=== Information ===

-- ==== Sys2Proof/Laws/Frames/Member.lean ====
section
/-!
SUPPORT. The frames of the operations of Machine/Member.lean: the parts each may change.
-/
namespace Sys2Proof.Laws
open Sys2Proof Sys2Proof.Machine

set_option linter.all false
set_option Elab.async false

theorem suspectTrigger_frame {k : Parts} {s t : State} {a0 : Fin 24} {a1 : SuspectCause}
    (h : Frame k s t) (hk : sub partsAddLost k = true) :
    Frame k s (suspectTrigger a0 a1 t) := by
  refine Frame.step h (l := partsAddLost) ?_ hk
  clear h hk
  unfold suspectTrigger
  repeat' first
    | (extract_lets +onlyGivenNames -merge -underBinder x; first | (with_reducible refine Frame.cutTo (t := x) ?_ ?_; rotate_left; (try clear_value x); rename _ => y; intro hx; rotate_left; clear_value (hh : x = _); subst hh) | (clear_value x; rename _ => y) | (have hq := x; clear hq; rename _ => y))
    | split
    | with_reducible refine setMember_frame ?_ (by with_unfolding_all rfl)
    | with_reducible refine memberChange_frame ?_ (by with_unfolding_all rfl)
    | with_reducible apply Frame.ite
    | with_reducible exact Frame.ofMk (by first | exact Frame.refl | assumption) frSame frSame frSame frSame frSame frSame frSame frSame frSame frSame frSame frSame frSame frSame frSame frSame frMine frMine frMine frSame rfl rfl rfl (.inr .refl) (.inr .refl)
    | with_reducible apply Frame.refl
    | with_reducible assumption
    | split

theorem execSuspectTrigger_frame {s t : State} {a0 : Fin 24} {a1 : SuspectCause} (e : execSuspectTrigger a0 a1 s = .next t) :
    Frame partsAddLost s t := by
  unfold execSuspectTrigger at e
  refine Frame.act ?_ e
  clear e
  try dsimp -zeta only
  repeat' first
    | with_reducible refine suspectTrigger_frame ?_ (by with_unfolding_all rfl)
    | with_reducible apply Frame.refl
    | with_reducible assumption

theorem suspectExpiry_frame {k : Parts} {s t : State} {a0 : Fin 24}
    (h : Frame k s t) (hk : sub partsAddLost k = true) :
    Frame k s (suspectExpiry a0 t) := by
  refine Frame.step h (l := partsAddLost) ?_ hk
  clear h hk
  unfold suspectExpiry
  repeat' first
    | (extract_lets +onlyGivenNames -merge -underBinder x; first | (with_reducible refine Frame.cutTo (t := x) ?_ ?_; rotate_left; (try clear_value x); rename _ => y; intro hx; rotate_left; clear_value (hh : x = _); subst hh) | (clear_value x; rename _ => y) | (have hq := x; clear hq; rename _ => y))
    | with_reducible refine memberChange_frame ?_ (by with_unfolding_all rfl)
    | with_reducible refine setMember_frame ?_ (by with_unfolding_all rfl)
    | with_reducible apply Frame.ite
    | with_reducible exact Frame.ofMk (by first | exact Frame.refl | assumption) frSame frSame frSame frSame frSame frSame frSame frSame frSame frSame frSame frSame frSame frSame frSame frSame frMine frMine frMine frSame rfl rfl rfl (.inr .refl) (.inr .refl)
    | with_reducible apply Frame.refl
    | with_reducible assumption
    | split

theorem execSuspectExpiry_frame {s t : State} {a0 : Fin 24} (e : execSuspectExpiry a0 s = .next t) :
    Frame partsAddLost s t := by
  unfold execSuspectExpiry at e
  refine Frame.act ?_ e
  clear e
  try dsimp -zeta only
  repeat' first
    | with_reducible refine suspectExpiry_frame ?_ (by with_unfolding_all rfl)
    | with_reducible apply Frame.refl
    | with_reducible assumption

theorem fenceAll_frame {k : Parts} {s t : State} {a0 : List (Fin 24)} {a1 : Nat}
    (h : Frame k s t) (hk : sub partsReplicaLost k = true) :
    Frame k s (fenceAll a0 a1 t) := by
  refine Frame.step h (l := partsReplicaLost) ?_ hk
  clear h hk
  unfold fenceAll
  repeat' first
    | (extract_lets +onlyGivenNames -merge -underBinder x; first | (with_reducible refine Frame.cutTo (t := x) ?_ ?_; rotate_left; (try clear_value x); rename _ => y; intro hx; rotate_left; clear_value (hh : x = _); subst hh) | (have hq : Flt := x; clear hq; rename _ => y) | (have hq : Sys := x; clear hq; rename _ => y) | (clear_value x; rename _ => y) | (have hq := x; clear hq; rename _ => y))
    | with_reducible refine fence_frame ?_ (by with_unfolding_all rfl)
    | with_reducible refine withhold_frame ?_ (by with_unfolding_all rfl)
    | with_reducible apply Frame.foldl
    | with_reducible apply Frame.ite
    | with_reducible apply Frame.refl
    | with_reducible assumption
    | intro _ _ _
    | intro _ _
    | split

theorem fenceTrigger_frame {k : Parts} {s t : State} {a0 : Fin 24} {a1 : FenceCause}
    (h : Frame k s t) (hk : sub partsYarnHeadLost k = true) :
    Frame k s (fenceTrigger a0 a1 t) := by
  refine Frame.step h (l := partsYarnHeadLost) ?_ hk
  clear h hk
  unfold fenceTrigger
  repeat' first
    | (extract_lets +onlyGivenNames -merge -underBinder x; first | (with_reducible refine Frame.cutTo (t := x) ?_ ?_; rotate_left; (try clear_value x); rename _ => y; intro hx; rotate_left; clear_value (hh : x = _); subst hh) | (have hq : Flt := x; clear hq; rename _ => y) | (have hq : Sys := x; clear hq; rename _ => y) | (clear_value x; rename _ => y) | (have hq := x; clear hq; rename _ => y))
    | split
    | with_reducible refine kick_frame ?_ (by with_unfolding_all rfl)
    | with_reducible refine fenceAll_frame ?_ (by with_unfolding_all rfl)
    | with_reducible apply Frame.ite
    | with_reducible apply Frame.refl
    | with_reducible assumption
    | split

theorem execFenceTrigger_frame {s t : State} {a0 : Fin 24} {a1 : FenceCause} (e : execFenceTrigger a0 a1 s = .next t) :
    Frame partsYarnHeadLost s t := by
  unfold execFenceTrigger at e
  refine Frame.act ?_ e
  clear e
  try dsimp -zeta only
  repeat' first
    | with_reducible refine fenceTrigger_frame ?_ (by with_unfolding_all rfl)
    | with_reducible apply Frame.refl
    | with_reducible assumption

theorem setAvail_frame {k : Parts} {s t : State} {a0 : ActIx} {a1 : ActAvail}
    (h : Frame k s t) (hk : sub { arr := true } k = true) :
    Frame k s (setAvail a0 a1 t) := by
  refine Frame.step h (l := { arr := true }) ?_ hk
  clear h hk
  unfold setAvail
  repeat' first
    | (extract_lets +onlyGivenNames -merge -underBinder x; first | (with_reducible refine Frame.cutTo (t := x) ?_ ?_; rotate_left; (try clear_value x); rename _ => y; intro hx; rotate_left; clear_value (hh : x = _); subst hh) | (clear_value x; rename _ => y) | (have hq := x; clear hq; rename _ => y))
    | with_reducible exact Frame.ofMk (by first | exact Frame.refl | assumption) frSame frSame frSame frSame frSame frSame frSame frSame frSame frSame frSame frSame frSame frSame frSame frSame frSame frMine frSame frSame rfl rfl rfl (.inr .refl) (.inr .refl)
    | with_reducible apply Frame.refl
    | with_reducible assumption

===

• **Exercise description**
Which lines in the listing above hold the word "FenceCause"? Show each of them.

• **Answer to this problem**
theorem fenceTrigger_frame {k : Parts} {s t : State} {a0 : Fin 24} {a1 : FenceCause}
theorem execFenceTrigger_frame {s t : State} {a0 : Fin 24} {a1 : FenceCause} (e : execFenceTrigger a0 a1 s = .next t) :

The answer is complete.